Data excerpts
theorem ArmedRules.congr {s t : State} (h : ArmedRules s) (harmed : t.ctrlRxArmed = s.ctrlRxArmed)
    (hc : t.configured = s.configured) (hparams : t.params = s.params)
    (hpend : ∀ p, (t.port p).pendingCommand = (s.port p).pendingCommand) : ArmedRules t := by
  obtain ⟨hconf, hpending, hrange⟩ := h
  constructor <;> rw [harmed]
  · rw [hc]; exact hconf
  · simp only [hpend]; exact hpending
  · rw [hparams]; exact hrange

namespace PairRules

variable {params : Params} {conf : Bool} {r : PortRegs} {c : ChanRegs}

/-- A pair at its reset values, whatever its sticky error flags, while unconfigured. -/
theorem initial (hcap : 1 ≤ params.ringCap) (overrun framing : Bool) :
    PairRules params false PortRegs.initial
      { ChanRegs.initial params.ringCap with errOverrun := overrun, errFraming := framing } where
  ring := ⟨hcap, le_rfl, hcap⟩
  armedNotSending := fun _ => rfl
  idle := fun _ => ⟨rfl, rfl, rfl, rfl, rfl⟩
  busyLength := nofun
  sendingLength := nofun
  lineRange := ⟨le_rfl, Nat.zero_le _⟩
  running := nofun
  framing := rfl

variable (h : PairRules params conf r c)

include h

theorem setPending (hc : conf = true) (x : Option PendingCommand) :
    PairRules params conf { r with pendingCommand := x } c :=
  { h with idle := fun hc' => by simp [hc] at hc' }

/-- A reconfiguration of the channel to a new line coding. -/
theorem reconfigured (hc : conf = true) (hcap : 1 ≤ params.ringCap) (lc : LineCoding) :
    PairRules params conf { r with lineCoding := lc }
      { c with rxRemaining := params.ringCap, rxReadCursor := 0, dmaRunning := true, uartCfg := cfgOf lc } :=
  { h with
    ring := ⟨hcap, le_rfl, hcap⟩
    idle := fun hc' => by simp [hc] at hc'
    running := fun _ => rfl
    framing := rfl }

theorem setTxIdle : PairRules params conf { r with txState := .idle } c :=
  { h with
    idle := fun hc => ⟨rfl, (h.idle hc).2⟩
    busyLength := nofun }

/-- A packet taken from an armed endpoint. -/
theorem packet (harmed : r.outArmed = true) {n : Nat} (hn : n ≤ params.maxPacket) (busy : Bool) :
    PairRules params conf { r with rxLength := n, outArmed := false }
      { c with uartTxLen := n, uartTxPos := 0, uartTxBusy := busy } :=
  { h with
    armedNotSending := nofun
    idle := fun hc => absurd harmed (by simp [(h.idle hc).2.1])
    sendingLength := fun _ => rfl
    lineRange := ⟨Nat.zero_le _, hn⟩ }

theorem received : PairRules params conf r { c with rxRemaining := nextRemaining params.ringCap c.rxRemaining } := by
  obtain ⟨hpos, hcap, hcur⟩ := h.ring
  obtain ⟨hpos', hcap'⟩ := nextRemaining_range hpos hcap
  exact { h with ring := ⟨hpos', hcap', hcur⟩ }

*Exercise description*
Your output should match the records above word for word.

*Written answer*
theorem ArmedRules.congr {s t : State} (h : ArmedRules s) (harmed : t.ctrlRxArmed = s.ctrlRxArmed)
    (hc : t.configured = s.configured) (hparams : t.params = s.params)
    (hpend : ∀ p, (t.port p).pendingCommand = (s.port p).pendingCommand) : ArmedRules t := by
  obtain ⟨hconf, hpending, hrange⟩ := h
  constructor <;> rw [harmed]
  · rw [hc]; exact hconf
  · simp only [hpend]; exact hpending
  · rw [hparams]; exact hrange

namespace PairRules

variable {params : Params} {conf : Bool} {r : PortRegs} {c : ChanRegs}

/-- A pair at its reset values, whatever its sticky error flags, while unconfigured. -/
theorem initial (hcap : 1 ≤ params.ringCap) (overrun framing : Bool) :
    PairRules params false PortRegs.initial
      { ChanRegs.initial params.ringCap with errOverrun := overrun, errFraming := framing } where
  ring := ⟨hcap, le_rfl, hcap⟩
  armedNotSending := fun _ => rfl
  idle := fun _ => ⟨rfl, rfl, rfl, rfl, rfl⟩
  busyLength := nofun
  sendingLength := nofun
  lineRange := ⟨le_rfl, Nat.zero_le _⟩
  running := nofun
  framing := rfl

variable (h : PairRules params conf r c)

include h

theorem setPending (hc : conf = true) (x : Option PendingCommand) :
    PairRules params conf { r with pendingCommand := x } c :=
  { h with idle := fun hc' => by simp [hc] at hc' }

/-- A reconfiguration of the channel to a new line coding. -/
theorem reconfigured (hc : conf = true) (hcap : 1 ≤ params.ringCap) (lc : LineCoding) :
    PairRules params conf { r with lineCoding := lc }
      { c with rxRemaining := params.ringCap, rxReadCursor := 0, dmaRunning := true, uartCfg := cfgOf lc } :=
  { h with
    ring := ⟨hcap, le_rfl, hcap⟩
    idle := fun hc' => by simp [hc] at hc'
    running := fun _ => rfl
    framing := rfl }

theorem setTxIdle : PairRules params conf { r with txState := .idle } c :=
  { h with
    idle := fun hc => ⟨rfl, (h.idle hc).2⟩
    busyLength := nofun }

/-- A packet taken from an armed endpoint. -/
theorem packet (harmed : r.outArmed = true) {n : Nat} (hn : n ≤ params.maxPacket) (busy : Bool) :
    PairRules params conf { r with rxLength := n, outArmed := false }
      { c with uartTxLen := n, uartTxPos := 0, uartTxBusy := busy } :=
  { h with
    armedNotSending := nofun
    idle := fun hc => absurd harmed (by simp [(h.idle hc).2.1])
    sendingLength := fun _ => rfl
    lineRange := ⟨Nat.zero_le _, hn⟩ }

theorem received : PairRules params conf r { c with rxRemaining := nextRemaining params.ringCap c.rxRemaining } := by
  obtain ⟨hpos, hcap, hcur⟩ := h.ring
  obtain ⟨hpos', hcap'⟩ := nextRemaining_range hpos hcap
  exact { h with ring := ⟨hpos', hcap', hcur⟩ }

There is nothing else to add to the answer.